L Hopitals Rule

Let lim stand for the limit or and suppose that lim and lim are both zero or are both.

L hopitals rule. It is named for the french mathematician guillaume françois antoine marquis de l hôpital who purchased the formula from his teacher the swiss mathematician johann bernoulli. It involves taking the derivatives of these limits which can simplify the evaluation of the limit. And in this case you can neither use algebraic manipulation nor rearrangement of terms to reduce this expression into a form that yields a valid limit. In both forms of l hopital s rule it should be noted that you are required to differentiate separately the numerator and denominator of the ratio if either of the indeterminate forms frac 0 0 or frac infty infty arises in the computation of a limit.

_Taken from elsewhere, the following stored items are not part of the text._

-- registers of 18_management.md
def R.MG_MBX_CMD : Nat := 0x200000
def F.MG_MBX_CMD_OPC : Fld := ⟨0, 8⟩
def F.MG_MBX_CMD_LEN : Fld := ⟨8, 13⟩
def F.MG_MBX_CMD_IRQ : Fld := ⟨21, 1⟩
def F.MG_MBX_CMD_VEC : Fld := ⟨22, 8⟩
def F.MG_MBX_CMD_GO : Fld := ⟨31, 1⟩
def R.MG_MBX_STAT : Nat := 0x200004
def F.MG_MBX_STAT_BUSY : Fld := ⟨0, 1⟩
def F.MG_MBX_STAT_DONE : Fld := ⟨1, 1⟩
def F.MG_MBX_STAT_STATUS : Fld := ⟨4, 4⟩
def F.MG_MBX_STAT_RLEN : Fld := ⟨8, 13⟩
def R.MG_SESSION : Nat := 0x200008
def F.MG_SESSION_VALID : Fld := ⟨0, 1⟩
def F.MG_SESSION_SLOT : Fld := ⟨1, 2⟩
def R.MG_TEMP (i : Nat) : Nat := 0x200100 + 4 * i
def F.MG_TEMP_VALUE : Fld := ⟨0, 16⟩
def F.MG_TEMP_STATE : Fld := ⟨16, 2⟩
def R.MG_VOLT (i : Nat) : Nat := 0x200180 + 4 * i
def F.MG_VOLT_VALUE : Fld := ⟨0, 16⟩
def F.MG_VOLT_STATE : Fld := ⟨16, 2⟩
def R.MG_VBAT : Nat := 0x2001C0
def F.MG_VBAT_VALUE : Fld := ⟨0, 16⟩
def R.MG_RESET_CNT : Nat := 0x2001C4
def F.MG_RESET_CNT_COUNT : Fld := ⟨0, 32⟩
def R.MG_MBX_REQ (i : Nat) : Nat := 0x201000 + 4 * i
def F.MG_MBX_REQ_DATA : Fld := ⟨0, 32⟩
def R.MG_MBX_RSP (i : Nat) : Nat := 0x202000 + 4 * i
def F.MG_MBX_RSP_DATA : Fld := ⟨0, 32⟩
def R.EV_HEAD_SEQ : Nat := 0x208000
def F.EV_HEAD_SEQ_SEQ : Fld := ⟨0, 32⟩
def R.EV_OLDEST_SEQ : Nat := 0x208004
def F.EV_OLDEST_SEQ_SEQ : Fld := ⟨0, 32⟩
def R.EV_STAGE_FILL : Nat := 0x208008
def F.EV_STAGE_FILL_RECORDS : Fld := ⟨0, 14⟩
def R.EV_LOST_CNT : Nat := 0x20800C
def F.EV_LOST_CNT_COUNT : Fld := ⟨0, 32⟩
def R.EV_WIN_BASE : Nat := 0x208010
def F.EV_WIN_BASE_SEQ : Fld := ⟨0, 32⟩
def R.EV_STAT : Nat := 0x208014
def F.EV_STAT_NVM_ERR : Fld := ⟨0, 1⟩
def F.EV_STAT_LOST : Fld := ⟨1, 1⟩
def R.LF_STATE : Nat := 0x20C000
def F.LF_STATE_STATE : Fld := ⟨0, 3⟩
def F.LF_STATE_TRACE : Fld := ⟨3, 1⟩
def F.LF_STATE_ERASE_FAIL : Fld := ⟨4, 1⟩
def R.LF_SVN : Nat := 0x20C004
def F.LF_SVN_COUNTER : Fld := ⟨0, 7⟩
def R.LF_BANK : Nat := 0x20C008
def F.LF_BANK_A : Fld := ⟨0, 3⟩
def F.LF_BANK_B : Fld := ⟨3, 3⟩
def R.LF_PROP (k : Nat) : Nat := (0x20C100 + 16 * k) + 0x0
def F.LF_PROP_ITEM : Fld := ⟨0, 4⟩
def F.LF_PROP_BY : Fld := ⟨4, 2⟩
def F.LF_PROP_AGE : Fld := ⟨8, 8⟩
def R.LF_PROP_D (k j : Nat) : Nat := (0x20C100 + 16 * k) + 0x4 + 4 * j
def F.LF_PROP_D_DIGEST : Fld := ⟨0, 32⟩

-- registers of 19_startup.md
def R.BT_STAT : Nat := 0x220000
def F.BT_STAT_PHASE : Fld := ⟨0, 4⟩
def F.BT_STAT_CAUSE : Fld := ⟨4, 4⟩
def F.BT_STAT_BANK : Fld := ⟨8, 1⟩
def F.BT_STAT_TRIAL : Fld := ⟨9, 1⟩
def F.BT_STAT_FALLBACK : Fld := ⟨10, 1⟩
def F.BT_STAT_BOOTSEL : Fld := ⟨11, 2⟩
def R.BT_DIR : Nat := 0x220004
def F.BT_DIR_SEQ : Fld := ⟨0, 32⟩
def R.BT_FAIL : Nat := 0x220008
def F.BT_FAIL_SECTION : Fld := ⟨0, 4⟩
def F.BT_FAIL_CAUSE_A : Fld := ⟨4, 4⟩
def F.BT_FAIL_CAUSE_B : Fld := ⟨8, 4⟩
def R.BT_RETRY : Nat := 0x22000C
def F.BT_RETRY_COUNT : Fld := ⟨0, 32⟩
def R.BT_T_LOAD : Nat := 0x220010
def F.BT_T_LOAD_MS : Fld := ⟨0, 16⟩
def R.BT_T_RUN : Nat := 0x220014
def F.BT_T_RUN_MS : Fld := ⟨0, 16⟩
def R.BT_MEM : Nat := 0x220018
def F.BT_MEM_DENSITY : Fld := ⟨0, 2⟩
def F.BT_MEM_FREQ : Fld := ⟨8, 8⟩
def R.BT_RING_WAIT : Nat := 0x22001C
def F.BT_RING_WAIT_MS : Fld := ⟨0, 11⟩

/-- One row of a block: offset, number of words, stride, masks of the RW, W1C and RWAC or WO fields (the command), the
reset value, and the mask of the fields that the configuration image loads (R12, R13). -/
structure RegRow where
  off : Nat
  n : Nat
  stride : Nat
  rw : Nat
  w1c : Nat
  cmd : Nat
  rst : Nat
  img : Nat
  deriving DecidableEq, Repr

def Reg.tmTab : List RegRow := [
  ⟨0x30000, 1, 4, 0x0, 0x0, 0x0, 0x0, 0x0⟩ /- TM_NOW_NS -/,
  ⟨0x30004, 1, 4, 0x0, 0x0, 0x0, 0x0, 0x0⟩ /- TM_NOW_SEC_LO -/,
  ⟨0x30008, 1, 4, 0x0, 0x0, 0x0, 0x0, 0x0⟩ /- TM_NOW_SEC_HI -/,
  ⟨0x3000C, 1, 4, 0x0, 0x8, 0x0, 0x0, 0x0⟩ /- TM_STATE -/,
  ⟨0x30010, 1, 4, 0x0, 0x0, 0x0, 0x35555555, 0x0⟩ /- TM_ADDEND -/,
  ⟨0x30014, 1, 4, 0x0, 0x0, 0x0, 0x0, 0x0⟩ /- TM_SRV_OFS -/,
  ⟨0x30018, 1, 4, 0x0, 0x0, 0x0, 0x0, 0xFFFFFFFF⟩ /- TM_SRV_KP -/,
  ⟨0x3001C, 1, 4, 0x0, 0x0, 0x0, 0x0, 0xFFFFFFFF⟩ /- TM_SRV_KI -/,
  ⟨0x30020, 1, 4, 0x0, 0x0, 0x0, 0x0, 0xFFFFFF⟩ /- TM_SRV_LOCK -/,
  ⟨0x30024, 1, 4, 0x0, 0x0, 0x0, 0x0, 0xFFFFFFFF⟩ /- TM_SRV_STEP_THR -/,
  ⟨0x30028, 1, 4, 0x0, 0x0, 0x0, 0x0, 0x0⟩ /- TM_SRV_FREQ -/,
  ⟨0x3002C, 1, 4, 0xFFFFFFFF, 0x0, 0x0, 0x0, 0x0⟩ /- TM_SET_NS -/,
  ⟨0x30030, 1, 4, 0xFFFFFFFF, 0x0, 0x0, 0x0, 0x0⟩ /- TM_SET_SEC_LO -/,
  ⟨0x30034, 1, 4, 0xFFFF, 0x0, 0x0, 0x0, 0x0⟩ /- TM_SET_SEC_HI -/,
  ⟨0x30038, 1, 4, 0x0, 0x0, 0x3, 0x0, 0x0⟩ /- TM_SET_CMD -/,
  ⟨0x3003C, 1, 4, 0x0, 0x0, 0x0, 0x0, 0xFFFFFFFF⟩ /- TM_MG_LAT -/,
  ⟨0x30080, 1, 4, 0xFFFFFFFF, 0x0, 0x0, 0x0, 0x0⟩ /- TM_RTC_SEC_LO -/,
  ⟨0x30084, 1, 4, 0xFFFF, 0x0, 0x0, 0x0, 0x0⟩ /- TM_RTC_SEC_HI -/,
  ⟨0x30088, 1, 4, 0x0, 0x0, 0x0, 0x0, 0x0⟩ /- TM_RTC_SUB -/,
  ⟨0x3008C, 1, 4, 0xFF, 0x0, 0x0, 0x0, 0x0⟩ /- TM_RTC_TRIM -/,
  ⟨0x30090, 1, 4, 0x3FFFF, 0x0, 0x0, 0x0, 0x0⟩ /- TM_RTC_UTC -/,
  ⟨0x30094, 1, 4, 0x0, 0x2, 0x0, 0x0, 0x0⟩ /- TM_RTC_STAT -/,
  ⟨0x30100, 1, 4, 0x0, 0x0, 0x0, 0x0, 0xF⟩ /- TM_CYC_CFG -/,
  ⟨0x30104, 1, 4, 0x0, 0x0, 0x0, 0x0, 0x0⟩ /- TM_CYC_SEQ -/,
  ⟨0x30108, 1, 4, 0x0, 0x0, 0x0, 0x0, 0x7FFFFF⟩ /- TM_LAND_CUTOFF -/,
  ⟨0x3010C, 1, 4, 0x0, 0x0, 0x0, 0x0, 0x7FFFFF⟩ /- TM_PH_S_START -/,
  ⟨0x30110, 1, 4, 0x0, 0x0, 0x0, 0x0, 0x7FFFFF⟩ /- TM_PH_L_START -/,
  ⟨0x30114, 1, 4, 0x0, 0x0, 0x0, 0x0, 0x7FFFFF⟩ /- TM_CLOSE -/,
  ⟨0x30118, 1, 4, 0x0, 0x0, 0x0, 0x0, 0xFFFF⟩ /- TM_SQ_ALLOW -/,
  ⟨0x3011C, 1, 4, 0x0, 0xFF, 0x0, 0x0, 0x0⟩ /- TM_CYC_STAT -/,
  ⟨0x30120, 1, 4, 0x0, 0x0, 0x80000000, 0x0, 0x0⟩ /- TM_PH_MAX_N -/,
  ⟨0x30124, 1, 4, 0x0, 0x0, 0x80000000, 0x0, 0x0⟩ /- TM_PH_MAX_S -/,
  ⟨0x30128, 1, 4, 0x0, 0x0, 0x80000000, 0x0, 0x0⟩ /- TM_PH_MAX_L -/,
  ⟨0x3012C, 1, 4, 0x0, 0x0, 0x0, 0x0, 0x0⟩ /- TM_LATE_LAND_CNT -/,
  ⟨0x30200, 64, 4, 0x0, 0x0, 0x0, 0x0, 0x1FFFFFF⟩ /- TM_EDGE_CFG -/]

def Reg.tkTab : List RegRow := [
  ⟨0x40000, 1, 4, 0x0, 0x0, 0x0, 0x4, 0x0⟩ /- TK_CTL -/,
  ⟨0x40004, 1, 4, 0x4, 0x0, 0x3, 0x0, 0x0⟩ /- TK_CTL_CMD -/,
  ⟨0x40008, 1, 4, 0x0, 0x10, 0x0, 0x0, 0x0⟩ /- TK_KEY -/,
  ⟨0x4000C, 1, 4, 0x0, 0x0, 0x0, 0x0, 0x0⟩ /- TK_WDOG -/,
  ⟨0x40010, 1, 4, 0x0, 0x0, 0x0, 0x0, 0x0⟩ /- TK_WDOG_SEQ -/,
  ⟨0x40014, 1, 4, 0xFFF, 0x0, 0x3000, 0x0, 0x0⟩ /- TK_TASK_CMD -/,
  ⟨0x40018, 1, 4, 0x0, 0x3, 0x0, 0x0, 0x0⟩ /- TK_HUB_STAT -/,
  ⟨0x4001C, 1, 4, 0x0, 0x0, 0x0, 0x0, 0x0⟩ /- TK_HUB_DROP -/,
  ⟨0x40100, 1, 4, 0xFFF0, 0x0, 0x3, 0x0, 0x0⟩ /- TK_FRC_CMD -/,
  ⟨0x40104, 1, 4, 0xFFFFF, 0x0, 0x0, 0xFFFFF, 0x0⟩ /- TK_FRC_REF -/,
  ⟨0x40108, 1, 4, 0xFFFFFFFF, 0x0, 0x0, 0x0, 0x0⟩ /- TK_FRC_MASK -/,
  ⟨0x4010C, 1, 4, 0xFFFFFFFF, 0x0, 0x0, 0x0, 0x0⟩ /- TK_FRC_VAL -/,
  ⟨0x40110, 1, 4, 0x0, 0x0, 0x0, 0x0, 0x0⟩ /- TK_FRC_STAT -/,
  ⟨0x40200, 1, 4, 0x1FF, 0x0, 0x200, 0x0, 0x0⟩ /- TK_OLC_CTRL -/,
  ⟨0x40204, 1, 4, 0x0, 0x2, 0x0, 0x0, 0x0⟩ /- TK_OLC_STAT -/,
  ⟨0x40208, 1, 4, 0x0, 0x0, 0x0, 0x0, 0x0⟩ /- TK_OLC_SEQ -/,
  ⟨0x40400, 64, 8, 0x0, 0x0, 0x0, 0x0, 0xFFFFF⟩ /- TK_FRC_PERM_LO -/,
  ⟨0x40404, 64, 8, 0x0, 0x0, 0x0, 0x0, 0xFFFFF⟩ /- TK_FRC_PERM_HI -/,
  ⟨0x41000, 1024, 4, 0xFFFFFFFF, 0x0, 0x0, 0x0, 0x0⟩ /- TK_OLC_BUF -/]

def Reg.hgTab : List RegRow := [
  ⟨0x80000, 1, 4, 0x0, 0x0, 0x0, 0x0, 0xFFF⟩ /- HG_CFG -/,
  ⟨0x80004, 1, 4, 0x7FF, 0x0, 0x1800, 0x0, 0x0⟩ /- HG_CMD -/,
  ⟨0x80008, 1, 4, 0x0, 0x0, 0x0, 0x0, 0x0⟩ /- HG_TRUE_CNT -/,
  ⟨0x8000C, 1, 4, 0x0, 0x0, 0x0, 0x0, 0x0⟩ /- HG_LAST -/,
  ⟨0x80010, 1, 4, 0x0, 0x0, 0x0, 0x0, 0x0⟩ /- HG_LAST_T -/,
  ⟨0x80014, 1, 4, 0x7F, 0x0, 0x0, 0x0, 0x0⟩ /- HG_PATCH_CTRL -/,
  ⟨0x80018, 1, 4, 0x0, 0x2, 0x0, 0x0, 0x0⟩ /- HG_PATCH_STAT -/,
  ⟨0x80100, 64, 4, 0x0, 0x0, 0x0, 0x0, 0x0⟩ /- HG_STATE -/,
  ⟨0x80200, 64, 4, 0x0, 0xFFFFFFFF, 0x0, 0x0, 0x0⟩ /- HG_SEEN -/,
  ⟨0x81000, 256, 4, 0xFFFFFFFF, 0x0, 0x0, 0x0, 0x0⟩ /- HG_PATCH_BUF -/]

def Reg.rstrTab : List RegRow := [
  ⟨0x60000, 1, 4, 0x0, 0x0, 0x0, 0x0, 0xFFFF⟩ /- RS_CFG -/,
  ⟨0x60004, 1, 4, 0xFF, 0x0, 0x100, 0x0, 0xFF⟩ /- RS_CTRL -/,
  ⟨0x60008, 1, 4, 0x3FF, 0x0, 0x0, 0x0, 0x3FF⟩ /- RS_FLUSH -/,
  ⟨0x6000C, 1, 4, 0x0, 0x7, 0x0, 0x0, 0x0⟩ /- RS_STAT -/,
  ⟨0x60010, 1, 4, 0x0, 0x0, 0x0, 0x0, 0x0⟩ /- RS_RATE -/,
  ⟨0x60014, 1, 4, 0x0, 0x0, 0x80000000, 0x0, 0x0⟩ /- RS_RATE_MAX -/,
  ⟨0x60018, 1, 4, 0x0, 0x0, 0x80000000, 0x0, 0x0⟩ /- RS_STAGE_MAX -/,
  ⟨0x6001C, 1, 4, 0x0, 0x0, 0xFFFFFFFF, 0x0, 0x0⟩ /- RS_USER_MARK -/,
  ⟨0x60020, 1, 4, 0xFFFF, 0x0, 0x0, 0x0, 0x0⟩ /- RS_SPEC_IDX -/,
  ⟨0x60024, 4, 4, 0xFFFFFFFF, 0x0, 0x0, 0x0, 0x0⟩ /- RS_SPEC_D -/,
  ⟨0x60034, 1, 4, 0x0, 0x0, 0x1, 0x0, 0x0⟩ /- RS_SPEC_CMD -/]

def Reg.tbTab : List RegRow := [
  ⟨0x70000, 8, 4, 0x3FC, 0x0, 0x0, 0x0, 0x3FF⟩ /- TB_CFG -/,
  ⟨0x70020, 1, 4, 0x7, 0x0, 0x18, 0x0, 0x0⟩ /- TB_CMD -/,
  ⟨0x70024, 1, 4, 0x0, 0xFF02, 0x0, 0x0, 0x0⟩ /- TB_STAT -/,
  ⟨0x70040, 8, 4, 0x0, 0x0, 0x0, 0x0, 0x0⟩ /- TB_LAST_T -/,
  ⟨0x70060, 8, 4, 0x0, 0x0, 0x0, 0x0, 0x0⟩ /- TB_CNT -/,
  ⟨0x70080, 16, 4, 0x0, 0x0, 0x0, 0x0, 0x0⟩ /- TB_RTT -/,
  ⟨0x700C0, 8, 4, 0x0, 0x0, 0x0, 0x0, 0x0⟩ /- TB_PIN_DLY -/]

def Reg.xlTab : List RegRow := [
  ⟨0x24000, 1, 4, 0x0, 0x0, 0x0, 0x0, 0xFF05⟩ /- XL_CFG -/,
  ⟨0x24004, 1, 4, 0x0, 0x0, 0x0, 0x0, 0xFFFFFFFF⟩ /- XL_TIMING -/,
  ⟨0x24008, 1, 4, 0x0, 0x0, 0x0, 0x0, 0x3FFF⟩ /- XL_DIG_WAIT -/,
  ⟨0x2400C, 1, 4, 0x0, 0x0, 0x0, 0x1, 0x0⟩ /- XL_STATE -/,
  ⟨0x24010, 1, 4, 0x0, 0x0, 0x0, 0x0, 0x0⟩ /- XL_EPOCH -/,
  ⟨0x24014, 1, 4, 0x0, 0xFF, 0x0, 0x0, 0x0⟩ /- XL_STAT -/,
  ⟨0x24018, 1, 4, 0x0, 0x0, 0x7, 0x0, 0x0⟩ /- XL_CMD -/,
  ⟨0x2401C, 1, 4, 0x0, 0x0, 0x0, 0x0, 0x0⟩ /- XL_CMD_STAT -/,
  ⟨0x24020, 1, 4, 0x0, 0x0, 0x0, 0x0, 0x0⟩ /- XL_DIG_MIS_CNT -/,
  ⟨0x24024, 1, 4, 0x0, 0x0, 0x0, 0x0, 0x0⟩ /- XL_DIG_MISS_CNT -/,
  ⟨0x24028, 1, 4, 0x0, 0x0, 0x0, 0x0, 0x0⟩ /- XL_LOG_POS -/,
  ⟨0x2402C, 1, 4, 0x0, 0x0, 0x0, 0x0, 0x0⟩ /- XL_RESYNC_MS -/,
  ⟨0x24030, 1, 4, 0xFFFFFFFF, 0x0, 0x0, 0x0, 0x0⟩ /- XL_TKO_CNT -/,
  ⟨0x24034, 1, 4, 0x0, 0x0, 0x0, 0x0, 0x0⟩ /- XL_LAST_HB_T -/]

def Reg.kaTab : List RegRow := [
  ⟨0x28000, 1, 4, 0x0, 0x0, 0x0, 0x0, 0x3F⟩ /- KA_CFG -/,
  ⟨0x28004, 1, 4, 0x0, 0x8, 0x0, 0x0, 0x0⟩ /- KA_CKPT_STAT -/,
  ⟨0x28008, 1, 4, 0x0, 0x0, 0x0, 0x0, 0x0⟩ /- KA_CKPT_EPOCH -/,
  ⟨0x2800C, 1, 4, 0x0, 0x0, 0x0, 0x0, 0xFFFFF⟩ /- KA_CKPT_SIZE -/,
  ⟨0x28010, 1, 4, 0x0, 0x0, 0x0, 0x0, 0xFFFFFFFF⟩ /- KA_CKPT_LAYOUT -/,
  ⟨0x28014, 1, 4, 0x0, 0x0, 0x0, 0x0, 0x0⟩ /- KA_SKIP_CNT -/,
  ⟨0x28018, 1, 4, 0x0, 0x0, 0x0, 0x0, 0x0⟩ /- KA_RESTART -/,
  ⟨0x2801C, 1, 4, 0x0, 0x0, 0x0, 0x0, 0x0⟩ /- KA_OUTAGE_MS -/,
  ⟨0x28020, 1, 4, 0x0, 0x0, 0x3, 0x0, 0x0⟩ /- KA_CMD -/,
  ⟨0x28024, 1, 4, 0x0, 0x0, 0x0, 0x0, 0x0⟩ /- KA_CMD_STAT -/]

The theorem states that if f and g are differentiable and g x 0 on an open interval containing a except possibly at a and one of the following holds. Before proceeding with examples let me address the spelling of l hospital. Lopital provides a technique to evaluate limits of indeterminate forms. Within the book l hospital thanks the bernoulli brothers for their assistance and their discoveries.

Application or repeated application of the rule often converts an indeterminate form to an expression that can be easily evaluated by substitution. This proof is taken from salas and hille s. L hôpital is pronounced lopital who was a french mathematician from the 1600s. The case x to c can be proven in a similar manner and these two cases together can be used to prove l hôpital s rule for a two sided limit.

So l hospital s rule tells us that if we have an indeterminate form 0 0 or all we need to do is differentiate the numerator and differentiate the denominator and then take the limit. 1 has a finite value or if the limit is then. Under certain circumstances we can use a powerful theorem called l hôpital s rule to evaluate the limits that lead to indeterminate forms. L hopital s rule is a theorem that can be used to evaluate difficult limits.

The more modern spelling is l hôpital. In mathematics more specifically calculus l hôpital s rule or l hospital s rule french. We will now sketch the proof of l hôpital s rule for the frac 0 0 case in the limit as x to c where c is finite. 2 historically this result first appeared in l hospital s 1696 treatise which was the first textbook on differential calculus.

Direct substitution tells us that the answer is 1 2. It says that the limit when we divide one function by another is the same after we take the derivative of each function with some special conditions shown later. L hôpital s rule can only be applied in the case where direct substitution yields an indeterminate form meaning 0 0 or. Think about the limit of x 1 x 2 as x approaches 0.